Well if we use binary search defintly we will need search space of 2 here is a code built on top of the template II
class Solution {
public:
int search(vector<int>& nums, int target) {
if (nums.size() == 0)
return -1;
int left = 0, right = nums.size();
while (left < right) {
// Prevent (left + right) overflow
int mid = left + (right - left) / 2;
if (nums[mid] + nums[mid + 1] == target) {
return mid;
}
else if (nums[mid] + nums[mid + 1] < target) {
left = mid + 1;
}
else {
right = mid;
}
}
if (left < nums.size() - 1 && nums[left] + nums[left + 1] == target) {
return left;
}
return -1;
}
};
int main(void) {
Solution solution;
vector<int> nums = { 1, 2, 3, 4 };
// This will work fine
cout << solution.search(nums, 7) << endl;
// But this will through an error
cout << solution.search(nums, 9) << endl;
}this code will not work (I think there is something worng with template II)

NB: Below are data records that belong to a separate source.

/-- A stop with boundary `t` is accepted first: its registers, the hold of a FULL one, who waits for it. -/
theorem State.newStop_spec (s : State) (a : Asker) (full : Bool) (t : Nat) :
    ∃ w, s.newStop a full t = w ∧ w.get R.hifStopTickTick = t % 2 ^ 64 ∧ w.get R.hifRunLastFull = b2n full
      ∧ (∀ f, a = .urgent f → w.get (R.fnUrgentTickTick f) = t % 2 ^ 64)
      ∧ w.ctl.holdAt = (if full then some t else s.ctl.holdAt) ∧ w.ctl.stops = s.ctl.stops ++ a.stoppers
      ∧ w.ctl.cancelled = s.ctl.cancelled ∧ w.ctl.start = s.ctl.start ∧ SameWork s w
      ∧ ∀ x : Fld, x.key ∉ stopKeys a → w.get x = s.get x := by
  obtain ⟨v, hv⟩ : ∃ v, (((s.set R.hifStopTickTick t).setFlag R.hifRunLastFull full).addHold full t).doomSwap t = v := ⟨_, rfl⟩
  have v1 : v.get R.hifStopTickTick = t % 2 ^ 64 ∧ v.get R.hifRunLastFull = b2n full
      ∧ v.ctl.holdAt = (if full then some t else s.ctl.holdAt) ∧ v.ctl.stops = s.ctl.stops ∧ v.ctl.cancelled = s.ctl.cancelled
      ∧ v.ctl.start = s.ctl.start ∧ SameWork s v
      ∧ ∀ x : Fld, x.key ≠ R.hifStopTickTick.key → x.key ≠ R.hifRunLastFull.key → v.get x = s.get x := by
    have hd : ∀ u : State, (u.doomSwap t).regs = u.regs ∧ (u.doomSwap t).host = u.host ∧ (u.doomSwap t).lpddr = u.lpddr ∧ (u.doomSwap t).time = u.time
        ∧ (u.doomSwap t).fab = u.fab ∧ (u.doomSwap t).tns = u.tns ∧ (u.doomSwap t).flt = u.flt ∧ (u.doomSwap t).active = u.active
        ∧ (u.doomSwap t).shadow = u.shadow ∧ (u.doomSwap t).ctl.holdAt = u.ctl.holdAt ∧ (u.doomSwap t).ctl.stops = u.ctl.stops
        ∧ (u.doomSwap t).ctl.cancelled = u.ctl.cancelled ∧ (u.doomSwap t).ctl.start = u.ctl.start := by
      intro u
      unfold State.doomSwap
      split
      · split <;> exact ⟨rfl, rfl, rfl, rfl, rfl, rfl, rfl, rfl, rfl, rfl, rfl, rfl, rfl⟩
      · exact ⟨rfl, rfl, rfl, rfl, rfl, rfl, rfl, rfl, rfl, rfl, rfl, rfl, rfl⟩
    obtain ⟨d1, d2, d3, d4, d5, d6, d7, d8, d9, d10, d11, d12, d13⟩ := hd (((s.set R.hifStopTickTick t).setFlag R.hifRunLastFull full).addHold full t)
    rw [hv] at d1 d2 d3 d4 d5 d6 d7 d8 d9 d10 d11 d12 d13
    cases full with
    | false =>
      have e : ((s.set R.hifStopTickTick t).setFlag R.hifRunLastFull false).addHold false t
          = (s.set R.hifStopTickTick t).setFlag R.hifRunLastFull false := rfl
      rw [e] at d1 d2 d3 d4 d5 d6 d7 d8 d9 d10 d11 d12 d13
      refine ⟨?_, ?_, by rw [d10]; simp [State.setFlag], by rw [d11]; simp [State.setFlag], by rw [d12]; simp [State.setFlag],
        by rw [d13]; simp [State.setFlag], ?_, fun x h1 h2 => ?_⟩
      · rw [State.get_of_regs d1, State.get_setFlag_other _ (by decide), State.get_set_same]; simp only [R.hifStopTickTick]
      · rw [State.get_of_regs d1, State.get_setFlag_same _ _ _ (by decide)]
      · constructor <;> simp [State.setFlag, d2, d3, d4, d5, d6, d7, d8, d9]
      · rw [State.get_of_regs d1, State.get_setFlag_other _ h2, State.get_set_other _ h1]
    | true =>
      obtain ⟨c, e, ec⟩ : ∃ c, ((s.set R.hifStopTickTick t).setFlag R.hifRunLastFull true).addHold true t
          = (((s.set R.hifStopTickTick t).setFlag R.hifRunLastFull true).setFlag R.hifRunLastFull true).setCtl { c with holdAt := some t } ∧ c = s.ctl :=
        ⟨s.ctl, by simp [State.addHold, State.setFlag], rfl⟩
      rw [e] at d1 d2 d3 d4 d5 d6 d7 d8 d9 d10 d11 d12 d13
      refine ⟨?_, ?_, by rw [d10]; simp, by rw [d11]; simp [ec], by rw [d12]; simp [ec], by rw [d13]; simp [ec], ?_, fun x h1 h2 => ?_⟩
      · rw [State.get_of_regs d1, State.get_setCtl, State.get_setFlag_other _ (by decide), State.get_setFlag_other _ (by decide), State.get_set_same]
        simp only [R.hifStopTickTick]
      · rw [State.get_of_regs d1, State.get_setCtl, State.get_setFlag_same _ _ _ (by decide)]
      · constructor <;> simp [State.setFlag, d2, d3, d4, d5, d6, d7, d8, d9]
      · rw [State.get_of_regs d1, State.get_setCtl, State.get_setFlag_other _ h2, State.get_setFlag_other _ h2, State.get_set_other _ h1]
  obtain ⟨w1, w2, w3, w4, w5, w6, w7, w8⟩ := v1
  obtain ⟨a1, a2, ⟨m, a3⟩, hw⟩ := State.sendCommand_spec v 0x04 a.fn t
  obtain ⟨u, hu⟩ : ∃ u, v.sendCommand 0x04 a.fn t = u := ⟨_, rfl⟩
  rw [hu] at a1 a2 a3 hw
  obtain ⟨z, hz⟩ : ∃ z, u.setCtl { u.ctl with stops := u.ctl.stops ++ a.stoppers } = z := ⟨_, rfl⟩
  have hsw : SameWork s z := by
    rw [← hz]
    constructor <;> simp [hw.sq, hw.wide, hw.mem, hw.lpddr, hw.time, hw.fab, hw.tns, hw.flt, hw.active, hw.shadow,
      w7.sq, w7.wide, w7.mem, w7.lpddr, w7.time, w7.fab, w7.tns, w7.flt, w7.active, w7.shadow]
  have hzg : ∀ x : Fld, z.get x = u.get x := fun x => by rw [← hz, State.get_setCtl]
  have hzc : z.ctl = { u.ctl with stops := u.ctl.stops ++ a.stoppers } := by rw [← hz, State.setCtl_ctl]
  have hn : s.newStop a full t = z.reportTick a t := by
    unfold State.newStop
    rw [hv, hu]
    dsimp only
    rw [← hz]
  rw [hn]
  have hc : z.ctl.holdAt = (if full then some t else s.ctl.holdAt) ∧ z.ctl.stops = s.ctl.stops ++ a.stoppers ∧ z.ctl.cancelled = s.ctl.cancelled
      ∧ z.ctl.start = s.ctl.start := by
    rw [hzc, a3]; exact ⟨w3, by rw [w4], w5, w6⟩
  have hg : z.get R.hifStopTickTick = t % 2 ^ 64 ∧ z.get R.hifRunLastFull = b2n full := by
    rw [hzg, hzg, a1 _ (by decide), a1 _ (by decide)]; exact ⟨w1, w2⟩
  have hk : ∀ x : Fld, x.key ∉ [R.hifStopTickTick.key, R.hifRunLastFull.key, R.cntHalCmd.key, R.cntTraceDrop.key] → z.get x = s.get x := by
    intro x hx
    simp only [List.mem_cons, List.not_mem_nil, or_false, not_or] at hx
    rw [hzg, a1 _ (by simp only [List.mem_cons, List.not_mem_nil, or_false, not_or]; exact hx.2.2), w8 _ hx.1 hx.2.1]
  cases a with
  | ring f q =>
    exact ⟨z, rfl, hg.1, hg.2, (fun f h => by cases h), hc.1, hc.2.1, hc.2.2.1, hc.2.2.2, hsw, fun x hx => hk x (by simpa [stopKeys] using hx)⟩
  | i2c =>
    exact ⟨z, rfl, hg.1, hg.2, (fun f h => by cases h), hc.1, hc.2.1, hc.2.2.1, hc.2.2.2, hsw, fun x hx => hk x (by simpa [stopKeys] using hx)⟩
  | urgent f =>
    have hne : ∀ x : Fld, x.inBar0 → x.key ≠ (R.fnUrgentTickTick f).key := by
      intro x hx e
      unfold Fld.inBar0 at hx
      rw [e] at hx
      simp only [Fld.key, R.fnUrgentTickTick] at hx
      omega
    refine ⟨z.set (R.fnUrgentTickTick f) t, rfl, ?_, ?_, ?_, by rw [State.set_ctl]; exact hc.1, by rw [State.set_ctl]; exact hc.2.1,
      by rw [State.set_ctl]; exact hc.2.2.1, by rw [State.set_ctl]; exact hc.2.2.2, ?_, fun x hx => ?_⟩
    · rw [State.get_set_other _ (hne _ (by decide))]; exact hg.1
    · rw [State.get_set_other _ (hne _ (by decide))]; exact hg.2
    · intro g h
      cases h
      rw [State.get_set_same]; simp only [R.fnUrgentTickTick]
    · constructor <;> simp [hsw.sq, hsw.wide, hsw.mem, hsw.lpddr, hsw.time, hsw.fab, hsw.tns, hsw.flt, hsw.active, hsw.shadow]
    · unfold stopKeys at hx
      simp only [List.mem_append, not_or, List.mem_singleton] at hx
      rw [State.get_set_other _ hx.2]
      exact hk x hx.1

so I take a step back and tried to came up with my own binary search for 2 search space and here is my template, there it is.
class Solution {
public:
int search(vector<int>& nums, int target) {
int left = 0;
int right = nums.size() - 1;
while (left < right) {
int mid = left + (right - left) / 2;
if (target < nums[mid]) {
right = mid - 1;
}
else if (target > nums[mid]) {
left = mid + 1;
}
else {
return mid;
}
}
if (nums[left] == target) {
return left;
}
return -1;
}
};
And it is accepted by leetcode binary search problem https://leetcode.com/problems/binary-search/
But wait this is looks exacly same as the template I with 2 differences
- while loop condition now (left < right) instead of (left <= right)
- there is post-processing condition
Exactly and that is what make it 2 search space
Why ?
will if you think about it every element you git with (nums[mid]) have right element and you can access it execpt for the last one and to avoid touching the last element we wrote (left < right) this conidtion won't let left to equal right so mid will never be the last index, now we have 2 search space but if you will use this template for accessing single element you have to write the post-processing condtion to check the only element you have never checked in the while loop and this element sitts at index (x) where x = left and x = right because when left get equals right the loop will breaks
now you can use this template to solve the problem that we came up with earlier
here is my solution
class Solution {
public:
int search(vector<int>& nums, int target) {
int left = 0;
int right = nums.size() - 1;
while (left < right) {
int mid = left + (right - left) / 2;
if (target < nums[mid] + nums[mid + 1]) {
right = mid - 1;
}
else if (target > nums[mid] + nums[mid + 1]) {
left = mid + 1;
}
else {
return mid;
}
}
if (left < nums.size() - 1 && nums[left] + nums[left + 1] == target) {
return left;
}
return -1;
}
};
int main(void) {
Solution solution;
vector<int> nums = { 1, 2, 3, 4 };
cout << solution.search(nums, 7) << endl;
cout << solution.search(nums, 9) << endl;
}